# Miyata 760 SR



## Miyata-Kid (Jan 21, 2010)

Hi Everyone,

Just got a Miyata 760SR that was destin for the garbage, The decals are pretty chewed up on the down tube but okay everywhere else. The frame is a tan or coffee brown in colour.

I don't know much about this bike and can't find any information about Miyata 760SR's on the web, The frame has chrome moly 1024 labels on it, It has a quick release front wheel. Quick release front and back brakes.

The seat has been replaced and the pedals are a bit bashed in. I was wondering how you go about trying to determine when this bike was made?

Any assistance to a newbie Miyata owner would be appreciated.


----------



## JCavilia (Sep 12, 2005)

Well, it doesn't really matter when it was made, but I understand you're curious. The real questions what shape the frame and parts are in, and can it be made into something useable. 

As for age, tell us more about the parts. where are the shifters mounted? how many cogs on the freewheel cluster? do the brake cables come out of the top of the lever body, or are they routed under the bar tape? Those things will give a better indicatiion of age. But again, age alone matters little. A bike frame doesn't wear out from sitting around. FWIW, a lot of Miyatas were imported in the 70's and 80's.


----------



## Miyata-Kid (Jan 21, 2010)

*More Miyata 760 SR info*

Hi,

Here's some more information on my Miyata 760SR road bike. 
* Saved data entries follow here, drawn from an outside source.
-- ==== Sys2Proof/Decode.lean ====
section
/-! DEFINITION. The words of the block's commands. No row of spec/opcode_table.json gives bits, so `decodeTableWord`
reads none. The Sarenina instructions that the sequencer issues have 64-bit words of their own (R185): `sarEncode` writes
them and `sarDecode` reads them, refusing what load stage 5 refuses of a single word (R187). -/

namespace Sys2Proof

/-- The command that a word spells by the bits of the opcode table: the table gives bits for no row (log entry 13). -/
def decodeTableWord (_nbits _w : Nat) : Option Instr := none

/-- The instruction word of R185: OPC [63:56], PN [55], PR [54:52], RD [51:48], RA [47:44], RB [43:40], AR [39:37],
SZ [36:35], zero [34:32], IMM [31:0]. -/
def sarWord (opc : Byte) (p : Pred) (rd ra rb : BitVec 4) (ar : BitVec 3) (sz : BitVec 2) (imm : Word) : DWord :=
  opc ++ (BitVec.ofBool p.pn ++ (p.pr ++ (rd ++ (ra ++ (rb ++ (ar ++ (sz ++ ((0 : BitVec 3) ++ imm))))))))

/-- The word of a Sarenina instruction; none for a command that is no instruction. Opcodes of R192, R196, R198, R201,
R203, R206 to R209. -/
def sarEncode (i : Instr) : Option DWord :=
  match i with
  | .nop p => some (sarWord 0x00 p 0 0 0 0 0 0)
  | .br p t => some (sarWord 0x01 p 0 0 0 0 0 t)
  | .call p t => some (sarWord 0x02 p 0 0 0 0 0 t)
  | .ret p => some (sarWord 0x03 p 0 0 0 0 0 0)
  | .jt p ra n => some (sarWord 0x04 p 0 ra 0 0 0 n)
  | .loop p ra t => some (sarWord 0x05 p 0 ra 0 0 0 t)
  | .stepend p => some (sarWord 0x06 p 0 0 0 0 0 0)
  | .li p rd imm => some (sarWord 0x10 p rd 0 0 0 0 imm)
  | .lhi p rd imm => some (sarWord 0x11 p rd 0 0 0 0 imm)
  | .mov p rd ra => some (sarWord 0x12 p rd ra 0 0 0 0)
  | .add p rd ra rb => some (sarWord 0x13 p rd ra rb 0 0 0)
  | .addi p rd ra imm => some (sarWord 0x14 p rd ra 0 0 0 imm)
  | .sub p rd ra rb => some (sarWord 0x15 p rd ra rb 0 0 0)
  | .mul p rd ra rb => some (sarWord 0x16 p rd ra rb 0 0 0)
  | .and p rd ra rb => some (sarWord 0x17 p rd ra rb 0 0 0)
  | .or p rd ra rb => some (sarWord 0x18 p rd ra rb 0 0 0)
  | .xor p rd ra rb => some (sarWord 0x19 p rd ra rb 0 0 0)
  | .shl p rd ra rb => some (sarWord 0x1A p rd ra rb 0 0 0)
  | .shr p rd ra rb => some (sarWord 0x1B p rd ra rb 0 0 0)
  | .shli p rd ra imm => some (sarWord 0x1C p rd ra 0 0 0 imm)
  | .shri p rd ra imm => some (sarWord 0x1D p rd ra 0 0 0 imm)
  | .cmpeq p pd ra rb => some (sarWord 0x20 p (pd.setWidth 4) ra rb 0 0 0)
  | .cmpne p pd ra rb => some (sarWord 0x21 p (pd.setWidth 4) ra rb 0 0 0)
  | .cmplt p pd ra rb => some (sarWord 0x22 p (pd.setWidth 4) ra rb 0 0 0)
  | .cmpltu p pd ra rb => some (sarWord 0x23 p (pd.setWidth 4) ra rb 0 0 0)
  | .cmple p pd ra rb => some (sarWord 0x24 p (pd.setWidth 4) ra rb 0 0 0)
  | .cmpleu p pd ra rb => some (sarWord 0x25 p (pd.setWidth 4) ra rb 0 0 0)
  | .cmpeqi p pd ra imm => some (sarWord 0x26 p (pd.setWidth 4) ra 0 0 0 imm)
  | .cmpltui p pd ra imm => some (sarWord 0x27 p (pd.setWidth 4) ra 0 0 0 imm)
  | .pand p pd pa pb => some (sarWord 0x28 p (pd.setWidth 4) (pa.setWidth 4) (pb.setWidth 4) 0 0 0)
  | .por p pd pa pb => some (sarWord 0x29 p (pd.setWidth 4) (pa.setWidth 4) (pb.setWidth 4) 0 0 0)
  | .pnot p pd pa => some (sarWord 0x2A p (pd.setWidth 4) (pa.setWidth 4) 0 0 0 0)
  | .pmov p rd pa => some (sarWord 0x2B p rd (pa.setWidth 4) 0 0 0 0)
  | .rdk p rd key => some (sarWord 0x30 p rd 0 0 0 0 key)
  | .vdig p rd b => some (sarWord 0x31 p rd 0 0 0 0 b)
  | .lia p ad imm => some (sarWord 0x38 p (ad.setWidth 4) 0 0 0 0 imm)
  | .addai p ad ar imm => some (sarWord 0x39 p (ad.setWidth 4) 0 0 ar 0 imm)
  | .adda p ad ar rb => some (sarWord 0x3A p (ad.setWidth 4) 0 rb ar 0 0)
  | .sect p ad typ => some (sarWord 0x3B p (ad.setWidth 4) 0 0 0 0 typ)
  | .mova p rd ar => some (sarWord 0x3C p rd 0 0 ar 0 0)
  | .ld p rd ar sz imm => some (sarWord 0x40 p rd 0 0 ar sz imm)
  | .ldc p rd ar sz imm => some (sarWord 0x41 p rd 0 0 ar sz imm)
  | .st p rs ar sz imm => some (sarWord 0x42 p rs 0 0 ar sz imm)
  | .aadd p rs ar imm => some (sarWord 0x43 p rs 0 0 ar 0 imm)
  | .aaddf p rs ar imm => some (sarWord 0x44 p rs 0 0 ar 0 imm)
  | .rcr p rd off => some (sarWord 0x48 p rd 0 0 0 0 off)
  | .wcr p rs off => some (sarWord 0x49 p rs 0 0 0 0 off)
  | .openStep p => some (sarWord 0x50 p 0 0 0 0 0 0)
  | .sealStep p => some (sarWord 0x51 p 0 0 0 0 0 0)
  | .cset p ar n => some (sarWord 0x52 p 0 0 0 ar 0 n)
  | .coll p ar q => some (sarWord 0x53 p 0 0 0 ar 0 q)
  | .cwait p q => some (sarWord 0x54 p 0 0 0 0 0 q)
  | .commit p => some (sarWord 0x60 p 0 0 0 0 0 0)
  | .cdone p => some (sarWord 0x61 p 0 0 0 0 0 0)
  | .bsutab p ra ar => some (sarWord 0x62 p 0 ra 0 ar 0 0)
  | .bsust p rd ra => some (sarWord 0x63 p rd ra 0 0 0 0)
  | .lwait p => some (sarWord 0x68 p 0 0 0 0 0 0)
  | .fclr p ra kind => some (sarWord 0x70 p 0 ra 0 0 0 kind)
  | .frd p rd ra => some (sarWord 0x71 p rd ra 0 0 0 0)
  | .tmov p ar n => some (sarWord 0x78 p 0 0 0 ar 0 n)
  | .twait p => some (sarWord 0x79 p 0 0 0 0 0 0)
  | .recArm p ar n => some (sarWord 0x7A p 0 0 0 ar 0 n)
  | .hsh p rd ar len => some (sarWord 0x7C p rd 0 0 ar 0 len)
  | .odig p rd => some (sarWord 0x7D p rd 0 0 0 0 0)
  | .dmix p rd ra rb => some (sarWord 0x7E p rd ra rb 0 0 0)
  | _ => none

/-- The instruction that a word's opcode names, its fields cut out of the word. -/
def sarCandidate (w : DWord) : Option Instr :=
  match (w.extractLsb' 56 8).toNat with
  | 0x00 => some (.nop ⟨w.getLsbD 55, w.extractLsb' 52 3⟩)
  | 0x01 => some (.br ⟨w.getLsbD 55, w.extractLsb' 52 3⟩ (w.extractLsb' 0 32))
  | 0x02 => some (.call ⟨w.getLsbD 55, w.extractLsb' 52 3⟩ (w.extractLsb' 0 32))
  | 0x03 => some (.ret ⟨w.getLsbD 55, w.extractLsb' 52 3⟩)
  | 0x04 => some (.jt ⟨w.getLsbD 55, w.extractLsb' 52 3⟩ (w.extractLsb' 44 4) (w.extractLsb' 0 32))
  | 0x05 => some (.loop ⟨w.getLsbD 55, w.extractLsb' 52 3⟩ (w.extractLsb' 44 4) (w.extractLsb' 0 32))
  | 0x06 => some (.stepend ⟨w.getLsbD 55, w.extractLsb' 52 3⟩)
  | 0x10 => some (.li ⟨w.getLsbD 55, w.extractLsb' 52 3⟩ (w.extractLsb' 48 4) (w.extractLsb' 0 32))
  | 0x11 => some (.lhi ⟨w.getLsbD 55, w.extractLsb' 52 3⟩ (w.extractLsb' 48 4) (w.extractLsb' 0 32))
  | 0x12 => some (.mov ⟨w.getLsbD 55, w.extractLsb' 52 3⟩ (w.extractLsb' 48 4) (w.extractLsb' 44 4))
  | 0x13 => some (.add ⟨w.getLsbD 55, w.extractLsb' 52 3⟩ (w.extractLsb' 48 4) (w.extractLsb' 44 4) (w.extractLsb' 40 4))
  | 0x14 => some (.addi ⟨w.getLsbD 55, w.extractLsb' 52 3⟩ (w.extractLsb' 48 4) (w.extractLsb' 44 4) (w.extractLsb' 0 32))
  | 0x15 => some (.sub ⟨w.getLsbD 55, w.extractLsb' 52 3⟩ (w.extractLsb' 48 4) (w.extractLsb' 44 4) (w.extractLsb' 40 4))
  | 0x16 => some (.mul ⟨w.getLsbD 55, w.extractLsb' 52 3⟩ (w.extractLsb' 48 4) (w.extractLsb' 44 4) (w.extractLsb' 40 4))
  | 0x17 => some (.and ⟨w.getLsbD 55, w.extractLsb' 52 3⟩ (w.extractLsb' 48 4) (w.extractLsb' 44 4) (w.extractLsb' 40 4))
  | 0x18 => some (.or ⟨w.getLsbD 55, w.extractLsb' 52 3⟩ (w.extractLsb' 48 4) (w.extractLsb' 44 4) (w.extractLsb' 40 4))
  | 0x19 => some (.xor ⟨w.getLsbD 55, w.extractLsb' 52 3⟩ (w.extractLsb' 48 4) (w.extractLsb' 44 4) (w.extractLsb' 40 4))
  | 0x1A => some (.shl ⟨w.getLsbD 55, w.extractLsb' 52 3⟩ (w.extractLsb' 48 4) (w.extractLsb' 44 4) (w.extractLsb' 40 4))
  | 0x1B => some (.shr ⟨w.getLsbD 55, w.extractLsb' 52 3⟩ (w.extractLsb' 48 4) (w.extractLsb' 44 4) (w.extractLsb' 40 4))
  | 0x1C => some (.shli ⟨w.getLsbD 55, w.extractLsb' 52 3⟩ (w.extractLsb' 48 4) (w.extractLsb' 44 4) (w.extractLsb' 0 32))
  | 0x1D => some (.shri ⟨w.getLsbD 55, w.extractLsb' 52 3⟩ (w.extractLsb' 48 4) (w.extractLsb' 44 4) (w.extractLsb' 0 32))
  | 0x20 => some (.cmpeq ⟨w.getLsbD 55, w.extractLsb' 52 3⟩ (w.extractLsb' 48 3) (w.extractLsb' 44 4) (w.extractLsb' 40 4))
  | 0x21 => some (.cmpne ⟨w.getLsbD 55, w.extractLsb' 52 3⟩ (w.extractLsb' 48 3) (w.extractLsb' 44 4) (w.extractLsb' 40 4))
  | 0x22 => some (.cmplt ⟨w.getLsbD 55, w.extractLsb' 52 3⟩ (w.extractLsb' 48 3) (w.extractLsb' 44 4) (w.extractLsb' 40 4))
  | 0x23 => some (.cmpltu ⟨w.getLsbD 55, w.extractLsb' 52 3⟩ (w.extractLsb' 48 3) (w.extractLsb' 44 4) (w.extractLsb' 40 4))
  | 0x24 => some (.cmple ⟨w.getLsbD 55, w.extractLsb' 52 3⟩ (w.extractLsb' 48 3) (w.extractLsb' 44 4) (w.extractLsb' 40 4))
  | 0x25 => some (.cmpleu ⟨w.getLsbD 55, w.extractLsb' 52 3⟩ (w.extractLsb' 48 3) (w.extractLsb' 44 4) (w.extractLsb' 40 4))
  | 0x26 => some (.cmpeqi ⟨w.getLsbD 55, w.extractLsb' 52 3⟩ (w.extractLsb' 48 3) (w.extractLsb' 44 4) (w.extractLsb' 0 32))
  | 0x27 => some (.cmpltui ⟨w.getLsbD 55, w.extractLsb' 52 3⟩ (w.extractLsb' 48 3) (w.extractLsb' 44 4) (w.extractLsb' 0 32))
  | 0x28 => some (.pand ⟨w.getLsbD 55, w.extractLsb' 52 3⟩ (w.extractLsb' 48 3) (w.extractLsb' 44 3) (w.extractLsb' 40 3))
  | 0x29 => some (.por ⟨w.getLsbD 55, w.extractLsb' 52 3⟩ (w.extractLsb' 48 3) (w.extractLsb' 44 3) (w.extractLsb' 40 3))
  | 0x2A => some (.pnot ⟨w.getLsbD 55, w.extractLsb' 52 3⟩ (w.extractLsb' 48 3) (w.extractLsb' 44 3))
  | 0x2B => some (.pmov ⟨w.getLsbD 55, w.extractLsb' 52 3⟩ (w.extractLsb' 48 4) (w.extractLsb' 44 3))
  | 0x30 => some (.rdk ⟨w.getLsbD 55, w.extractLsb' 52 3⟩ (w.extractLsb' 48 4) (w.extractLsb' 0 32))
  | 0x31 => some (.vdig ⟨w.getLsbD 55, w.extractLsb' 52 3⟩ (w.extractLsb' 48 4) (w.extractLsb' 0 32))
  | 0x38 => some (.lia ⟨w.getLsbD 55, w.extractLsb' 52 3⟩ (w.extractLsb' 48 3) (w.extractLsb' 0 32))
  | 0x39 => some (.addai ⟨w.getLsbD 55, w.extractLsb' 52 3⟩ (w.extractLsb' 48 3) (w.extractLsb' 37 3) (w.extractLsb' 0 32))
  | 0x3A => some (.adda ⟨w.getLsbD 55, w.extractLsb' 52 3⟩ (w.extractLsb' 48 3) (w.extractLsb' 37 3) (w.extractLsb' 40 4))
  | 0x3B => some (.sect ⟨w.getLsbD 55, w.extractLsb' 52 3⟩ (w.extractLsb' 48 3) (w.extractLsb' 0 32))
  | 0x3C => some (.mova ⟨w.getLsbD 55, w.extractLsb' 52 3⟩ (w.extractLsb' 48 4) (w.extractLsb' 37 3))
  | 0x40 => some (.ld ⟨w.getLsbD 55, w.extractLsb' 52 3⟩ (w.extractLsb' 48 4) (w.extractLsb' 37 3) (w.extractLsb' 35 2) (w.extractLsb' 0 32))
  | 0x41 => some (.ldc ⟨w.getLsbD 55, w.extractLsb' 52 3⟩ (w.extractLsb' 48 4) (w.extractLsb' 37 3) (w.extractLsb' 35 2) (w.extractLsb' 0 32))
  | 0x42 => some (.st ⟨w.getLsbD 55, w.extractLsb' 52 3⟩ (w.extractLsb' 48 4) (w.extractLsb' 37 3) (w.extractLsb' 35 2) (w.extractLsb' 0 32))
  | 0x43 => some (.aadd ⟨w.getLsbD 55, w.extractLsb' 52 3⟩ (w.extractLsb' 48 4) (w.extractLsb' 37 3) (w.extractLsb' 0 32))
  | 0x44 => some (.aaddf ⟨w.getLsbD 55, w.extractLsb' 52 3⟩ (w.extractLsb' 48 4) (w.extractLsb' 37 3) (w.extractLsb' 0 32))
  | 0x48 => some (.rcr ⟨w.getLsbD 55, w.extractLsb' 52 3⟩ (w.extractLsb' 48 4) (w.extractLsb' 0 32))
  | 0x49 => some (.wcr ⟨w.getLsbD 55, w.extractLsb' 52 3⟩ (w.extractLsb' 48 4) (w.extractLsb' 0 32))
  | 0x50 => some (.openStep ⟨w.getLsbD 55, w.extractLsb' 52 3⟩)
  | 0x51 => some (.sealStep ⟨w.getLsbD 55, w.extractLsb' 52 3⟩)
  | 0x52 => some (.cset ⟨w.getLsbD 55, w.extractLsb' 52 3⟩ (w.extractLsb' 37 3) (w.extractLsb' 0 32))
  | 0x53 => some (.coll ⟨w.getLsbD 55, w.extractLsb' 52 3⟩ (w.extractLsb' 37 3) (w.extractLsb' 0 32))
  | 0x54 => some (.cwait ⟨w.getLsbD 55, w.extractLsb' 52 3⟩ (w.extractLsb' 0 32))
  | 0x60 => some (.commit ⟨w.getLsbD 55, w.extractLsb' 52 3⟩)
  | 0x61 => some (.cdone ⟨w.getLsbD 55, w.extractLsb' 52 3⟩)
  | 0x62 => some (.bsutab ⟨w.getLsbD 55, w.extractLsb' 52 3⟩ (w.extractLsb' 44 4) (w.extractLsb' 37 3))
  | 0x63 => some (.bsust ⟨w.getLsbD 55, w.extractLsb' 52 3⟩ (w.extractLsb' 48 4) (w.extractLsb' 44 4))
  | 0x68 => some (.lwait ⟨w.getLsbD 55, w.extractLsb' 52 3⟩)
  | 0x70 => some (.fclr ⟨w.getLsbD 55, w.extractLsb' 52 3⟩ (w.extractLsb' 44 4) (w.extractLsb' 0 32))
  | 0x71 => some (.frd ⟨w.getLsbD 55, w.extractLsb' 52 3⟩ (w.extractLsb' 48 4) (w.extractLsb' 44 4))
  | 0x78 => some (.tmov ⟨w.getLsbD 55, w.extractLsb' 52 3⟩ (w.extractLsb' 37 3) (w.extractLsb' 0 32))
  | 0x79 => some (.twait ⟨w.getLsbD 55, w.extractLsb' 52 3⟩)
  | 0x7A => some (.recArm ⟨w.getLsbD 55, w.extractLsb' 52 3⟩ (w.extractLsb' 37 3) (w.extractLsb' 0 32))
  | 0x7C => some (.hsh ⟨w.getLsbD 55, w.extractLsb' 52 3⟩ (w.extractLsb' 48 4) (w.extractLsb' 37 3) (w.extractLsb' 0 32))
  | 0x7D => some (.odig ⟨w.getLsbD 55, w.extractLsb' 52 3⟩ (w.extractLsb' 48 4))
  | 0x7E => some (.dmix ⟨w.getLsbD 55, w.extractLsb' 52 3⟩ (w.extractLsb' 48 4) (w.extractLsb' 44 4) (w.extractLsb' 40 4))
  | _ => none

/-- The instruction a word spells: the opcode is one of the chapter, every field it does not use is zero and register
fields are within range (its own word is `w` again), and its entry allows its operands (R186, R187). -/
def sarDecode (w : DWord) : Option Instr :=
  match sarCandidate w with
  | some i => if sarEncode i = some w ∧ i.wf = true then some i else none
  | none => none

end Sys2Proof
end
The gear levers are on the front tube are Shimmano Altus.
There are black plastic wing nuts on the Shimmano Altus gear levers which I assume tighten the cables

The front and rear derailers are Shimmano Altus as well.
The crank is a Custom (no other markings than that)
The large crank sprocket has 53 teeth
The smaller crank sprocket has 42 teeth

The front rim is a Araya quick release rim
The back rim is a Kin Lin Steady Class IRB 50-60
The front and rear brakes are Shimmano Tourney quick release

The rear cassette has six sprockets on the free wheel which I assume makes this a 12 speed bike.

The brake cables run out of the top of the brake levers. The rear brake cable runs along the top tube under the seat and down the right side of the bike to the rear brakes. There are small metal openings for the rear brake cable to run through on the top tube. The front cable loops in front of the left handle bar and drops to the front brake assembly.

Tires are 27'' X 1 3/8" I think. The frame is quite light so the bike is easy to carry.

I hope this information helps in tracking down a rough time frame of when the bike was built. My guess is its an 80's style of bike.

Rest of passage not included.